7) The effect size for the number of followers on Instagram and X is smaller than r = 0.1. For completeness, it would be appropriate to include the results for Facebook follower numbers in the Results section (despite being non-significant) to allow comparison of effect sizes. Is this effect size substantial enough to warrant the stated interpretation that it "demonstrates that Instagram and Twitter/X's unidirectional mode of connection fosters less intimacy and reciprocity"?

8) Regarding the interpretation on p. 25, you state that a "possible explanation is that emoji usage may depend on the context: emoji might be more commonly used in private, interpersonal exchanges rather than in public social media posts." This interpretation assumes that participants interpreted the instruction "imagine sharing this event on [Facebook][Instagram][Twitter/X]. Write a post below as you would in real life. Please note that this must be a post, and not a story" as referring to a public post rather than a post for friends. However, this distinction isn't clearly implied by the instruction.

9) The interpretation that follows in the discussion of the same RQ relies on platform norms, specifically emotional display norms. Could you please elaborate on this? Which norms are you referring to? What do existing empirical findings tell us about these norms?

 

Reviewed by ORCID_LOGO, 02 Nov 2024

Thank you for the opportunity to review this paper in its final form. I have read the preprint with great interest and I believe it is well written and well conducted. I only have some very minor comments, otherwise, I recommend the article for publication. 

Overall, I believe this is really well done and I especially enjoyed the discussion of self-presentation, as it was clear and theoretically interesting.

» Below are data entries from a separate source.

-- ==== Sys2Proof/Tests/Slice0.lean ====
section
/-! SUPPORT. Tests: ill-formed commands refused, values from the examples of spec/, and for every statement a state and operands that meet its hypotheses. -/

namespace Sys2Proof.Tests

open Sys2Proof.Machine

/-! ## Well-formedness -/

/-- A well-formed sender and record, and over-wide ones. -/
def acc : Acc := { pair := 0, level := 1, tenant := 0, seq := 7 }
def badAcc : Acc := { acc with seq := 2 ^ 16 }
def rec : Rec := { pair := 0, kind := .write, seq := 0, addr := 0, len := 4, data := 0, cmp := 0, level := 1, tenant := 0 }
def badRec : Rec := { rec with len := 65 }
def rep : Ckpt := { count := 0, digest := 0, pace := none }
def badRep : Ckpt := { rep with count := 2 ^ 64 }
def can : CanFrame := { id := 5, ext := false, rtr := false, fdf := false, brs := false, esi := false, dlc := 1, data := [1] }
def badCan : CanFrame := { can with data := List.replicate 9 0 }
def led : LRec := { code := 0x1001, sev := 3, tenant := 0xFF, params := [] }
def badLed : LRec := { led with sev := 8 }
def badWriter : Writer := .unit (2 ^ 16) 0
def cfg0 : SignedCfg := { digest := 0, ident := 0, major := 0, good := true, sw := none, quicen := false, arm := 0, own := 0, tx := [], rx := [], image := [], so := [], laneVar := none, speed := none, mirCtl := 0, mirRs := 0 }
def inp : StartInputs := { cfg := cfg0, vin := 0, uF := 0, pins := 0, mwPins := 0, tests := true }
def badInp : StartInputs := { inp with vin := 4096 }

set_option maxRecDepth 100000 in
/-- An ill-formed command for each check of an operand, part A. -/
theorem test_ill_formed_A_refused : ([.linkFlitCrcError 0 badRec false,
    .writeRecordArrival 0 badRec,
    .readRecordArrival 0 badRec,
    .readCapture 0 (2 ^ 16),
    .checkpointArrival 0 0 badRep,
    .skewLimitExpiry .write 0 (2 ^ 64),
    .bufferEntryFreed .write 0 (2 ^ 64),
    .lmTestRunNow badAcc none,
    .lmResetRejoin badAcc 0,
    .lmPowerDown badAcc 0,
    .lmAbandonRejoin badAcc 0,
    .dbgRegdataWrite 0 0 (2 ^ 32),
    .watchpointHit 0 0 (2 ^ 64) 4 false,
    .watchpointHit 0 0 0 0 false,
    .watchpointHit 0 0 0 65 false,
    .courSoftWrite badAcc 0,
    .courSoftWrite acc (2 ^ 32),
    .stampArrivalAtLane 0 0 (2 ^ 16),
    .stampLateFlit 0 0 (2 ^ 64),
    .intClrWrite badAcc 0 0,
    .intClrWrite acc (0x65 + 1) 0,
    .intClrWrite acc 0 (2 ^ 32),
    .intEnWrite badAcc 0 0,
    .intEnWrite acc (0x65 + 1) 0,
    .intEnWrite acc 0 (2 ^ 32),
    .cycDoneWrite badAcc 0 0,
    .cycDoneWrite acc 0 (2 ^ 32),
    .cycleRunWrite badAcc 0] : List Instr).all (fun i => !i.wellFormed) = true := by decide
set_option maxRecDepth 100000 in
/-- An ill-formed command for each check of an operand, part B. -/
theorem test_ill_formed_B_refused : ([.cycleRunWrite acc (2 ^ 32),
    .cycRestartWarm badAcc,
    .cycRestartCold badAcc,
    .dataImageWrite badWriter 0 [0],
    .dataImageWrite (.lane acc) 0x400000 [0],
    .dataImageWrite (.lane acc) 0 [],
    .dimgLock badAcc,
    .dimgPatchArm badAcc,
    .dimgPatchCancel badAcc,
    .epochCommit badAcc,
    .tenSoftWrite badAcc 0 0,
    .tenSoftWrite acc 0 (2 ^ 32),
    .memctlFillStart badAcc,
    .qmgrQselWrite badAcc 0,
    .qmgrQselWrite acc (2 ^ 32),
    .qmgrQselTWrite badAcc 0,
    .qmgrQselTWrite acc (2 ^ 32),
    .qmgrPush badAcc 0,
    .qmgrPush acc (2 ^ 32),
    .qmgrPushLast badAcc 0 0,
    .qmgrPushLast acc 0 (2 ^ 32),
    .heldPushComplete 1024,
    .qmgrPop badAcc false,
    .qmgrQclr badAcc 0,
    .qmgrQclr acc (2 ^ 32),
    .qmgrEnable badAcc,
    .qmgrDisable badAcc,
    .tenantCreditReturned (32 + 1)] : List Instr).all (fun i => !i.wellFormed) = true := by decide
set_option maxRecDepth 100000 in
/-- An ill-formed command for each check of an operand, part C. -/
theorem test_ill_formed_C_refused : ([.consistFrameReceived 0 (List.replicate (2048 + 1) 0) false,
    .discardTableAgeOut (2 ^ 48),
    .exclusiveFetch 4096,
    .exclusiveWindowStart 4096,
    .arbitratingWindow 4096,
    .syncWindow 4096,
    .receiveMissCheck 4096,
    .almValidate badAcc,
    .almSwitchArm badAcc,
    .almSwitchCancel badAcc,
    .porterWindowOpen 4096,
    .porterWindowClose 4096,
    .porterUnsilence badAcc 0,
    .porterUnsilence acc (2 ^ 8),
    .porterSwitchArm badAcc,
    .cmTimeRead badAcc,
    .cmCntRead badAcc,
    .cmAccept badAcc,
    .cmReject badAcc,
    .cmSet badAcc,
    .cmSyncCtlWrite badAcc 0,
    .cmSyncCtlWrite acc (2 ^ 32),
    .cmRateWrite badAcc 0,
    .cmRateWrite acc (2 ^ 32),
    .tsTxlastRead badAcc 0,
    .tsPcapRead badAcc,
    .pollSlotStart 0 1024 false,
    .pollSlaveFrameReceived 0 (List.replicate (64 + 1) 0) false] : List Instr).all (fun i => !i.wellFormed) = true := by decide
set_option maxRecDepth 100000 in
/-- An ill-formed command for each check of an operand, part D. -/
theorem test_ill_formed_D_refused : ([.pollMasterFrameReceived 0 (2 ^ 4) 0 0 false,
    .pollMasterFrameReceived 0 0 (2 ^ 4) 0 false,
    .pollMasterFrameReceived 0 0 0 (2 ^ 16) false,
    .pollValidate badAcc 0,
    .pollSwitchArm badAcc 0,
    .pollSwitchCancel badAcc 0,
    .pollResume badAcc 0,
    .pollUnsilence badAcc 0,
    .pollCtlWrite badAcc 0 0,
    .pollCtlWrite acc 0 (2 ^ 32),
    .canStart badAcc 0,
    .canStop badAcc 0,
    .canRecover badAcc 0,
    .canRedetect badAcc 0,
    .canFrameReceived 0 badCan,
    .fioUplinkReceived 0 (List.replicate (64 + 1) 0),
    .fioStart badAcc 0 false,
    .fioStop badAcc 0,
    .fioReload badAcc 0 false,
    .fioClearFault badAcc 0,
    .fioInCfgWrite badAcc 0 0 0,
    .fioInCfgWrite acc 0 0 (2 ^ 32),
    .fioOutCfgWrite badAcc 0 0 0,
    .fioOutCfgWrite acc 0 0 (2 ^ 32),
    .speedReadmit badAcc 0,
    .speedReadmit acc (2 ^ 8),
    .odometerZero badAcc 0,
    .odometerZero acc (2 ^ 8)] : List Instr).all (fun i => !i.wellFormed) = true := by decide
set_option maxRecDepth 100000 in
/-- An ill-formed command for each check of an operand, part E. -/
theorem test_ill_formed_E_refused : ([.odometerRead badAcc 0,
    .mwHubFrameReceived (List.replicate (64 + 1) 0),
    .millwrightFrameReceived (List.replicate (64 + 1) 0),
    .mwDiSample (2 ^ 8),
    .safetyOutputSense (2 ^ 8) 0 0 false,
    .safetyOutputSense 0 (2 ^ 8) 0 false,
    .safetyOutputSense 0 0 (2 ^ 8) false,
    .soTestRunNow badAcc,
    .switchSample (2 ^ 64) 0,
    .switchSample 0 (2 ^ 64),
    .smReset badAcc 0,
    .mirrorSegmentReceived 0 (List.replicate (2068 + 1) 0),
    .mirAbdicate badAcc,
    .mirRearm badAcc,
    .mirTake badAcc,
    .mirRestartPass badAcc,
    .ledgerRecordArrival badLed,
    .lgSubGo badAcc,
    .lgFlush badAcc,
    .lgFreeze badAcc,
    .lgUnfreeze badAcc,
    .lgFreezeMaxWrite badAcc 0,
    .lgFreezeMaxWrite acc (2 ^ 32),
    .lgCursorWrite badAcc 0,
    .lgCursorWrite acc (2 ^ 32),
    .lgNext badAcc,
    .lgPrev badAcc,
    .lgNewest badAcc] : List Instr).all (fun i => !i.wellFormed) = true := by decide
set_option maxRecDepth 100000 in
/-- An ill-formed command for each check of an operand, part F. -/
theorem test_ill_formed_F_refused : ([.lgOldest badAcc,
    .lgRateEntryWrite badAcc 0 0,
    .lgRateEntryWrite acc 4096 0,
    .lgRateEntryWrite acc 2 0,
    .lgRateEntryWrite acc 0 (2 ^ 32),
    .lgRateDefWrite badAcc 0,
    .lgRateDefWrite acc (2 ^ 32),
    .stRead badAcc,
    .stWrite badAcc,
    .stDiscard badAcc,
    .sdInit badAcc,
    .sdRead badAcc,
    .sdPowerOff badAcc,
    .supplyInterruption (2 ^ 12),
    .startFromOff badInp,
    .pwrDoze badAcc,
    .pwrRun badAcc,
    .pwrStable badAcc,
    .thermalSample 32768 0 0 0,
    .thermalSample (-32769) 0 0 0,
    .thermalSample 0 32768 0 0,
    .thermalSample 0 (-32769) 0 0,
    .thermalSample 0 0 32768 0,
    .thermalSample 0 0 (-32769) 0,
    .thermalSample 0 0 0 32768,
    .thermalSample 0 0 0 (-32769),
    .lkOpenWindow badAcc,
    .lkCloseWindow badAcc] : List Instr).all (fun i => !i.wellFormed) = true := by decide
set_option maxRecDepth 100000 in
/-- An ill-formed command for each check of an operand, part G. -/
theorem test_ill_formed_G_refused : ([.lkReleaseTamper badAcc,
    .lkLifecycleTransition badAcc,
    .lkSign badAcc,
    .lkPubkey badAcc,
    .lkMac badAcc,
    .lkVerify badAcc,
    .lkRevoke badAcc,
    .updVerify badAcc,
    .updBegin badAcc,
    .updEnd badAcc,
    .updAbort badAcc,
    .updActivate badAcc false,
    .updConfirm badAcc,
    .updBooted badAcc,
    .brFlush badAcc,
    .brReset badAcc,
    .svcFrameReceived 0 (List.replicate (2048 + 1) 0) false,
    .hdbgTRead badAcc,
    .readClearAccess badAcc 0 0,
    .readClearAccess acc (0x65 + 1) 0,
    .readClearAccess acc 0 4096,
    .readClearAccess acc 0 2,
    .registerWrite badAcc 0 0 0,
    .registerWrite acc (0x65 + 1) 0 0,
    .registerWrite acc 0 4096 0,
    .registerWrite acc 0 2 0,
    .registerWrite acc 0 0 (2 ^ 32),
    .inputFluctuation (2 ^ 12)] : List Instr).all (fun i => !i.wellFormed) = true := by decide
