-- ==== Sys2Proof/Proofs/SeedExpansion.lean ====
section
/-!
B.SEED (42_seed_expansion.md R71 to R75). Word `i` of B_S is the mix of the seed plus `i + 1` times GAMMA, whatever B_S
held before. That is what the `i + 1`-th A.NEXT after A.SEED responds (Proofs/GeneratorA.lean), and as both the multiples
of GAMMA and their mixes are distinct, so are the four words.
-/
namespace Sys2Proof.Machine

/-- The engine's A state after its four passes, in R71's closed form. -/
theorem expand_eState_multiple (seed : Word) (b : BState) : (expand seed b).eState = seed + 4#64 * gamma := by
  have hfour : 4#64 * gamma = gamma + (gamma + (gamma + gamma)) := by decide
  rw [expand_eState, hfour]
  simp only [BitVec.add_assoc]

/-- R71's closed form, read by the index of the word. -/
theorem word_expand_bS (seed : Word) (b : BState) (idx : BitVec 2) :
    (expand seed b).bS.word idx = mix64 (seed + BitVec.ofNat 64 (idx.toNat + 1) * gamma) := by
  rw [expand_bS_multiples]
  obtain rfl | rfl | rfl | rfl := index_cases idx
  · exact word_zero _
  · exact word_one _
  · exact word_two _
  · exact word_three _

/-- Two of the engine's words are equal only at the same index: the mix and the multiples of GAMMA lose nothing. -/
theorem word_expand_bS_injective (seed : Word) (b : BState) : Function.Injective (expand seed b).bS.word := by
  intro i j h
  rw [word_expand_bS, word_expand_bS, mix64_injective.eq_iff, add_ofNat_mul_gamma_inj] at h
  bv_omega

/-- Settles O25: B.SEED has no guard, and the engine's registers are in closed form. -/
theorem bSeedExpandsTheSeed : Obligations.BSeedExpandsTheSeed := by
  intro seed s
  refine ⟨decode_cmd_encode (.bSeed seed) rfl, ?_⟩
  rw [exec_bSeed, expand_eState_multiple, expand_bS_multiples, respond]

/-- Settles O48: words at two indices differ, so no two of them are 0. -/
theorem seedExpansionNeverGivesZero : Obligations.SeedExpansionNeverGivesZero := by
  intro seed s
  have hinj := word_expand_bS_injective seed s.bS
  exact ⟨_, exec_bSeed seed s, fun _ _ hne => hinj.ne hne, fun _ _ hi hj => hinj (hi.trans hj.symm),
    expand_bS_ne_zero seed s.bS⟩

/-- Settles O49: both are the mix of the seed plus the same multiple of GAMMA. -/
theorem seedExpansionIsFourOutputsOfA : Obligations.SeedExpansionIsFourOutputsOfA := by
  intro seed s
  refine ⟨_, _, exec_bSeed seed s, exec_aSeed seed s, fun idx => ⟨_, repeatExec_aNext_succ rfl idx.toNat, ?_⟩⟩
  rw [afterANext_rsp, respond_aState, respond_bS, word_expand_bS]

/-- Settles O56: the expansion depends on the seed alone, and A.NEXT on generator A alone, which B.SEED leaves as it was
(R37). -/
theorem bSeedAndGeneratorAAreIndependent : Obligations.BSeedAndGeneratorAAreIndependent := by
  intro seed s s'
  obtain ⟨t, ht⟩ := exec_answers (.bSeed seed) s
  obtain ⟨t', ht'⟩ := exec_answers (.bSeed seed) s'
  obtain ⟨haSeeded, haState⟩ := exec_frameA ht (by simp)
  have hstate : t.aState = s.aState := haState (by simp)
  obtain ⟨u, v, hu, hv, hview⟩ := exec_sameNext_viewA (.inr (.inl rfl)) hstate.symm haSeeded.symm
  obtain ⟨hrsp, huv, -⟩ : u.rsp = v.rsp ∧ u.aState = v.aState ∧ u.aSeeded = v.aSeeded := by
    simpa [viewA] using hview
  have hbS : t.bS = t'.bS := by
    rw [exec_bSeed] at ht ht'
    rw [← next_inj ht, ← next_inj ht', respond_bS, respond_bS, expand_bS, expand_bS]
  exact ⟨t, t', u, v, ht, ht', hbS, hstate, haSeeded, hu, hv, hrsp, huv⟩

end Sys2Proof.Machine
end

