-- ==== Sys2Proof/Proofs/Interface.lean ====
section
/-!
The range constants and the status commands (43_interface.md R77 to R80). None of the four has a guard, so each answers
the same way in every state, unseeded ones among them.
-/
namespace Sys2Proof.Machine

/-- Settles O28: neither read has a guard, and MIN and MAX are the least and the greatest 64-bit word. -/
theorem rangeConstantsAreReadInEveryState : Obligations.RangeConstantsAreReadInEveryState := by
  refine ⟨fun _ => ⟨decode_cmd_encode .rdMin trivial, decode_cmd_encode .rdMax trivial⟩, fun s => ⟨?_, ?_⟩,
    fun w => ⟨BitVec.le_def.mpr (Nat.zero_le w.toNat), BitVec.le_def.mpr (Nat.le_of_lt_succ w.isLt)⟩⟩
  · rw [exec_rdMin, respond, minValue]
  · rw [exec_rdMax, respond, maxValue]

/-- Settles O29: the data is STATUS, which is the packed flags in every state and 0 right after reset (O19). -/
theorem rdStatusReadsTheFlags : Obligations.RdStatusReadsTheFlags := by
  obtain ⟨-, -, -, -, hreset, -⟩ := resetStateFlags
  refine ⟨fun _ => decode_cmd_encode .rdStatus trivial, fun s => ?_, ?_⟩
  · rw [exec_rdStatus, respond, State.status]
  · rw [exec_rdStatus, hreset, respond]

/-- Settles O31: CLR.STATUS responds after clearing the sticky bits, and neither write reaches a seeded flag. -/
theorem clrStatusClearsTheStickyBits : Obligations.ClrStatusClearsTheStickyBits := by
  refine ⟨fun _ => decode_cmd_encode .clrStatus trivial, fun s => ?_⟩
  rw [exec_clrStatus, respond, clearSticky]

end Sys2Proof.Machine
end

As all comments are minor, I have listed them chronologically:

  • p.12: η2 = 0.0001 has four digits, usually I would expect only three digits. 
  • Some latin letters are not italicized even though they should be and some greek letters are italicized even though they should not be, e.g. N = on p. 13
  • I don't think the description of SESOI is clear. For the .21 effect size, the authors write "smaller effects could be practically meaningful", so .21 does not appear to be the smalles practically relevant effect size. Please also refer to my previous comments on SESOI, as I believe the power analysis is not based on a SESOI but on an expected effecte size (which is also good but it's not a SESOI). I would suggest clarifying this in 1-2 sentences. This seemst to persist both in the Method and Discussion sections.
  • I believe there should be a space before and after minus signs (e.g, t = - 2)

 

I wish the authors the best of luck with the publication and the next steps.